* _Records for processing_:
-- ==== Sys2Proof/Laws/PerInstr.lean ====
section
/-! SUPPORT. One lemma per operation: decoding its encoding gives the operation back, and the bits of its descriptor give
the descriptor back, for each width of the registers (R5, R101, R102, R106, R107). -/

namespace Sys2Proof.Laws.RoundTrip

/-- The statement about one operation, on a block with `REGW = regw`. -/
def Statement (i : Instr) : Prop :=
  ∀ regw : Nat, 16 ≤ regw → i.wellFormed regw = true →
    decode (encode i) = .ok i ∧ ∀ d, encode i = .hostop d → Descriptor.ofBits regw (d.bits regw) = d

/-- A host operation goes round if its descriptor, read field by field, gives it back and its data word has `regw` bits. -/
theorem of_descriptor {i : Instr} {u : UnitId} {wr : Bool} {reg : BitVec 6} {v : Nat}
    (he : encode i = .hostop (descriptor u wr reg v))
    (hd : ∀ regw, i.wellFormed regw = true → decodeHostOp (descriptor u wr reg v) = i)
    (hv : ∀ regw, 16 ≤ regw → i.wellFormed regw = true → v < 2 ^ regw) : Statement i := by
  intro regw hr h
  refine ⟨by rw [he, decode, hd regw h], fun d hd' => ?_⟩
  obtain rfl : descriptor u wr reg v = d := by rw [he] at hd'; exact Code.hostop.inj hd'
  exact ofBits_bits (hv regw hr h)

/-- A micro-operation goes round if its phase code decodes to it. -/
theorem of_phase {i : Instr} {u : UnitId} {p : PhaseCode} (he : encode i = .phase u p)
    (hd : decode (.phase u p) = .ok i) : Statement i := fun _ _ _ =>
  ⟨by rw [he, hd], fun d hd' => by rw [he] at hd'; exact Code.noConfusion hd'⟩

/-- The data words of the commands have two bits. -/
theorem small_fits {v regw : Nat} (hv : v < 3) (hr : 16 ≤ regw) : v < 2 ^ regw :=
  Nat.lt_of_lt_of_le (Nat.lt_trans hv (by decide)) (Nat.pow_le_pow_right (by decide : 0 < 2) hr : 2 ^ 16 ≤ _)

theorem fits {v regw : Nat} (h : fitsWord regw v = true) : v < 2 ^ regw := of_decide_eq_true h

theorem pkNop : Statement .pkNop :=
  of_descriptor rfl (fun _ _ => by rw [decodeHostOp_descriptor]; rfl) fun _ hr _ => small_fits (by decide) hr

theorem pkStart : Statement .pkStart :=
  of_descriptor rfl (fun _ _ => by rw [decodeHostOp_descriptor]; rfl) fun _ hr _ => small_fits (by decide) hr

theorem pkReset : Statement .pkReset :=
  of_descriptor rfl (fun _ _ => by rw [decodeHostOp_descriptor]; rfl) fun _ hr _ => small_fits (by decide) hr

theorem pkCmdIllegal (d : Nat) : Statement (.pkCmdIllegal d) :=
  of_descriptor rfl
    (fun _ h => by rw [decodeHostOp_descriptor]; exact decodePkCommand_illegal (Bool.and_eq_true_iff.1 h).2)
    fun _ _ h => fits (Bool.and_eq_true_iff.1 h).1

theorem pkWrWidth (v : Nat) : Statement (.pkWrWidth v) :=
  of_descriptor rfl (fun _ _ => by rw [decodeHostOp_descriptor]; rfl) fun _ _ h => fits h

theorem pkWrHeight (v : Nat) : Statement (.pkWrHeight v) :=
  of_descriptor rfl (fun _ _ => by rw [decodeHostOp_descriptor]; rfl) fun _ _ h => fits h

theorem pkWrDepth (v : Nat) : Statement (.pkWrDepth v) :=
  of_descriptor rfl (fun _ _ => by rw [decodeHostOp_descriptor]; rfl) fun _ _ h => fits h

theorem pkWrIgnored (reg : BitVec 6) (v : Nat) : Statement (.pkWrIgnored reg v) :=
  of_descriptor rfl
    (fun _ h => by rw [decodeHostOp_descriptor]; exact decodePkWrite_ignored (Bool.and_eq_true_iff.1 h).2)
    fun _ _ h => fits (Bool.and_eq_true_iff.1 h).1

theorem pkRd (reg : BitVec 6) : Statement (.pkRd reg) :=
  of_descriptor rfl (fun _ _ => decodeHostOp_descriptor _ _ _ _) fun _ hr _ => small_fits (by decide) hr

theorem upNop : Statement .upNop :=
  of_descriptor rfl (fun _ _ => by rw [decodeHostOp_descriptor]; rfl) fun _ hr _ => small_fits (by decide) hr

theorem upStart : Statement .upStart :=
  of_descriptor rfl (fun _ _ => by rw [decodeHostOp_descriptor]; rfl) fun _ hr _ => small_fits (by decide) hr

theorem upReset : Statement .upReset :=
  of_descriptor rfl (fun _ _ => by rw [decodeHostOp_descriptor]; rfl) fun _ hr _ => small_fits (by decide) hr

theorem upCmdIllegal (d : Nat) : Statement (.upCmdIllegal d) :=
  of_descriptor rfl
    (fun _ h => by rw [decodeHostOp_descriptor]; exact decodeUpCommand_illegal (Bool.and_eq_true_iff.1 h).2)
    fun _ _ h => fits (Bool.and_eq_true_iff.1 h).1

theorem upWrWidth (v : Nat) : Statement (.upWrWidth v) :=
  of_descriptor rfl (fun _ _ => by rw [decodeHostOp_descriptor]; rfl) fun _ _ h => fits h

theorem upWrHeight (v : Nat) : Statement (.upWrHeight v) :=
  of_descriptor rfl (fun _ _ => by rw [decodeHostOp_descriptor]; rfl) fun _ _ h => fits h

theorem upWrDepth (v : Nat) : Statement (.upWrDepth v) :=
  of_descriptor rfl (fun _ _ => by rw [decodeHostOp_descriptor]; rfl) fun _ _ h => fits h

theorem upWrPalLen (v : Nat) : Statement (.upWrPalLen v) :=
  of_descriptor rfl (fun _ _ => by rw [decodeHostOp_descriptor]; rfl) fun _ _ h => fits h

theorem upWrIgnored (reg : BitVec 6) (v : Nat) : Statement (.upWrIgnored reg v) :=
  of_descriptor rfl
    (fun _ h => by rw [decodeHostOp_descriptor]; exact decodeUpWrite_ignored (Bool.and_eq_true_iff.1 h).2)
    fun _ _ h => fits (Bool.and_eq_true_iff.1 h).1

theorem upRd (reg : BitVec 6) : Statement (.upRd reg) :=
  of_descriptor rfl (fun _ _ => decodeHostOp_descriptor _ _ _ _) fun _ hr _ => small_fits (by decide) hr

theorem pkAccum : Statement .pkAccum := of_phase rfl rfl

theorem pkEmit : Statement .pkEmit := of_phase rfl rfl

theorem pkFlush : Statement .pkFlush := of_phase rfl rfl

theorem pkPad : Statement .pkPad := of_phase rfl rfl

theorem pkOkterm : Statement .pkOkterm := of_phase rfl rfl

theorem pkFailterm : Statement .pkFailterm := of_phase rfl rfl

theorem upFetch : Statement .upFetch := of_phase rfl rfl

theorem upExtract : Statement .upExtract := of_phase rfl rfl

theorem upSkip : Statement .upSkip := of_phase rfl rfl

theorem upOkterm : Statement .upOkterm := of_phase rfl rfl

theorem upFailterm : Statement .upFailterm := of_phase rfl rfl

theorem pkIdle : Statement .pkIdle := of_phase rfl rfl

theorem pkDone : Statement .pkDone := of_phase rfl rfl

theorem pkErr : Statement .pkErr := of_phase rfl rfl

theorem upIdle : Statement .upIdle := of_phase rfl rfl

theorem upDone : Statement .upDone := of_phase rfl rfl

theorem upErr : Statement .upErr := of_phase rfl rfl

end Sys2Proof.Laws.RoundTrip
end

* _What to do_: Reproduce the listing above in its entirety, unchanged.

* _Your response_:
-- ==== Sys2Proof/Laws/PerInstr.lean ====
section
/-! SUPPORT. One lemma per operation: decoding its encoding gives the operation back, and the bits of its descriptor give
the descriptor back, for each width of the registers (R5, R101, R102, R106, R107). -/

namespace Sys2Proof.Laws.RoundTrip

/-- The statement about one operation, on a block with `REGW = regw`. -/
def Statement (i : Instr) : Prop :=
  ∀ regw : Nat, 16 ≤ regw → i.wellFormed regw = true →
    decode (encode i) = .ok i ∧ ∀ d, encode i = .hostop d → Descriptor.ofBits regw (d.bits regw) = d

/-- A host operation goes round if its descriptor, read field by field, gives it back and its data word has `regw` bits. -/
theorem of_descriptor {i : Instr} {u : UnitId} {wr : Bool} {reg : BitVec 6} {v : Nat}
    (he : encode i = .hostop (descriptor u wr reg v))
    (hd : ∀ regw, i.wellFormed regw = true → decodeHostOp (descriptor u wr reg v) = i)
    (hv : ∀ regw, 16 ≤ regw → i.wellFormed regw = true → v < 2 ^ regw) : Statement i := by
  intro regw hr h
  refine ⟨by rw [he, decode, hd regw h], fun d hd' => ?_⟩
  obtain rfl : descriptor u wr reg v = d := by rw [he] at hd'; exact Code.hostop.inj hd'
  exact ofBits_bits (hv regw hr h)

/-- A micro-operation goes round if its phase code decodes to it. -/
theorem of_phase {i : Instr} {u : UnitId} {p : PhaseCode} (he : encode i = .phase u p)
    (hd : decode (.phase u p) = .ok i) : Statement i := fun _ _ _ =>
  ⟨by rw [he, hd], fun d hd' => by rw [he] at hd'; exact Code.noConfusion hd'⟩

/-- The data words of the commands have two bits. -/
theorem small_fits {v regw : Nat} (hv : v < 3) (hr : 16 ≤ regw) : v < 2 ^ regw :=
  Nat.lt_of_lt_of_le (Nat.lt_trans hv (by decide)) (Nat.pow_le_pow_right (by decide : 0 < 2) hr : 2 ^ 16 ≤ _)

theorem fits {v regw : Nat} (h : fitsWord regw v = true) : v < 2 ^ regw := of_decide_eq_true h

theorem pkNop : Statement .pkNop :=
  of_descriptor rfl (fun _ _ => by rw [decodeHostOp_descriptor]; rfl) fun _ hr _ => small_fits (by decide) hr

theorem pkStart : Statement .pkStart :=
  of_descriptor rfl (fun _ _ => by rw [decodeHostOp_descriptor]; rfl) fun _ hr _ => small_fits (by decide) hr

theorem pkReset : Statement .pkReset :=
  of_descriptor rfl (fun _ _ => by rw [decodeHostOp_descriptor]; rfl) fun _ hr _ => small_fits (by decide) hr

theorem pkCmdIllegal (d : Nat) : Statement (.pkCmdIllegal d) :=
  of_descriptor rfl
    (fun _ h => by rw [decodeHostOp_descriptor]; exact decodePkCommand_illegal (Bool.and_eq_true_iff.1 h).2)
    fun _ _ h => fits (Bool.and_eq_true_iff.1 h).1

theorem pkWrWidth (v : Nat) : Statement (.pkWrWidth v) :=
  of_descriptor rfl (fun _ _ => by rw [decodeHostOp_descriptor]; rfl) fun _ _ h => fits h

theorem pkWrHeight (v : Nat) : Statement (.pkWrHeight v) :=
  of_descriptor rfl (fun _ _ => by rw [decodeHostOp_descriptor]; rfl) fun _ _ h => fits h

theorem pkWrDepth (v : Nat) : Statement (.pkWrDepth v) :=
  of_descriptor rfl (fun _ _ => by rw [decodeHostOp_descriptor]; rfl) fun _ _ h => fits h

theorem pkWrIgnored (reg : BitVec 6) (v : Nat) : Statement (.pkWrIgnored reg v) :=
  of_descriptor rfl
    (fun _ h => by rw [decodeHostOp_descriptor]; exact decodePkWrite_ignored (Bool.and_eq_true_iff.1 h).2)
    fun _ _ h => fits (Bool.and_eq_true_iff.1 h).1

theorem pkRd (reg : BitVec 6) : Statement (.pkRd reg) :=
  of_descriptor rfl (fun _ _ => decodeHostOp_descriptor _ _ _ _) fun _ hr _ => small_fits (by decide) hr

theorem upNop : Statement .upNop :=
  of_descriptor rfl (fun _ _ => by rw [decodeHostOp_descriptor]; rfl) fun _ hr _ => small_fits (by decide) hr

theorem upStart : Statement .upStart :=
  of_descriptor rfl (fun _ _ => by rw [decodeHostOp_descriptor]; rfl) fun _ hr _ => small_fits (by decide) hr

theorem upReset : Statement .upReset :=
  of_descriptor rfl (fun _ _ => by rw [decodeHostOp_descriptor]; rfl) fun _ hr _ => small_fits (by decide) hr

theorem upCmdIllegal (d : Nat) : Statement (.upCmdIllegal d) :=
  of_descriptor rfl
    (fun _ h => by rw [decodeHostOp_descriptor]; exact decodeUpCommand_illegal (Bool.and_eq_true_iff.1 h).2)
    fun _ _ h => fits (Bool.and_eq_true_iff.1 h).1

theorem upWrWidth (v : Nat) : Statement (.upWrWidth v) :=
  of_descriptor rfl (fun _ _ => by rw [decodeHostOp_descriptor]; rfl) fun _ _ h => fits h

theorem upWrHeight (v : Nat) : Statement (.upWrHeight v) :=
  of_descriptor rfl (fun _ _ => by rw [decodeHostOp_descriptor]; rfl) fun _ _ h => fits h

theorem upWrDepth (v : Nat) : Statement (.upWrDepth v) :=
  of_descriptor rfl (fun _ _ => by rw [decodeHostOp_descriptor]; rfl) fun _ _ h => fits h

theorem upWrPalLen (v : Nat) : Statement (.upWrPalLen v) :=
  of_descriptor rfl (fun _ _ => by rw [decodeHostOp_descriptor]; rfl) fun _ _ h => fits h

theorem upWrIgnored (reg : BitVec 6) (v : Nat) : Statement (.upWrIgnored reg v) :=
  of_descriptor rfl
    (fun _ h => by rw [decodeHostOp_descriptor]; exact decodeUpWrite_ignored (Bool.and_eq_true_iff.1 h).2)
    fun _ _ h => fits (Bool.and_eq_true_iff.1 h).1

theorem upRd (reg : BitVec 6) : Statement (.upRd reg) :=
  of_descriptor rfl (fun _ _ => decodeHostOp_descriptor _ _ _ _) fun _ hr _ => small_fits (by decide) hr

theorem pkAccum : Statement .pkAccum := of_phase rfl rfl

theorem pkEmit : Statement .pkEmit := of_phase rfl rfl

theorem pkFlush : Statement .pkFlush := of_phase rfl rfl

theorem pkPad : Statement .pkPad := of_phase rfl rfl

theorem pkOkterm : Statement .pkOkterm := of_phase rfl rfl

theorem pkFailterm : Statement .pkFailterm := of_phase rfl rfl

theorem upFetch : Statement .upFetch := of_phase rfl rfl

theorem upExtract : Statement .upExtract := of_phase rfl rfl

theorem upSkip : Statement .upSkip := of_phase rfl rfl

theorem upOkterm : Statement .upOkterm := of_phase rfl rfl

theorem upFailterm : Statement .upFailterm := of_phase rfl rfl

theorem pkIdle : Statement .pkIdle := of_phase rfl rfl

theorem pkDone : Statement .pkDone := of_phase rfl rfl

theorem pkErr : Statement .pkErr := of_phase rfl rfl

theorem upIdle : Statement .upIdle := of_phase rfl rfl

theorem upDone : Statement .upDone := of_phase rfl rfl

theorem upErr : Statement .upErr := of_phase rfl rfl

end Sys2Proof.Laws.RoundTrip
end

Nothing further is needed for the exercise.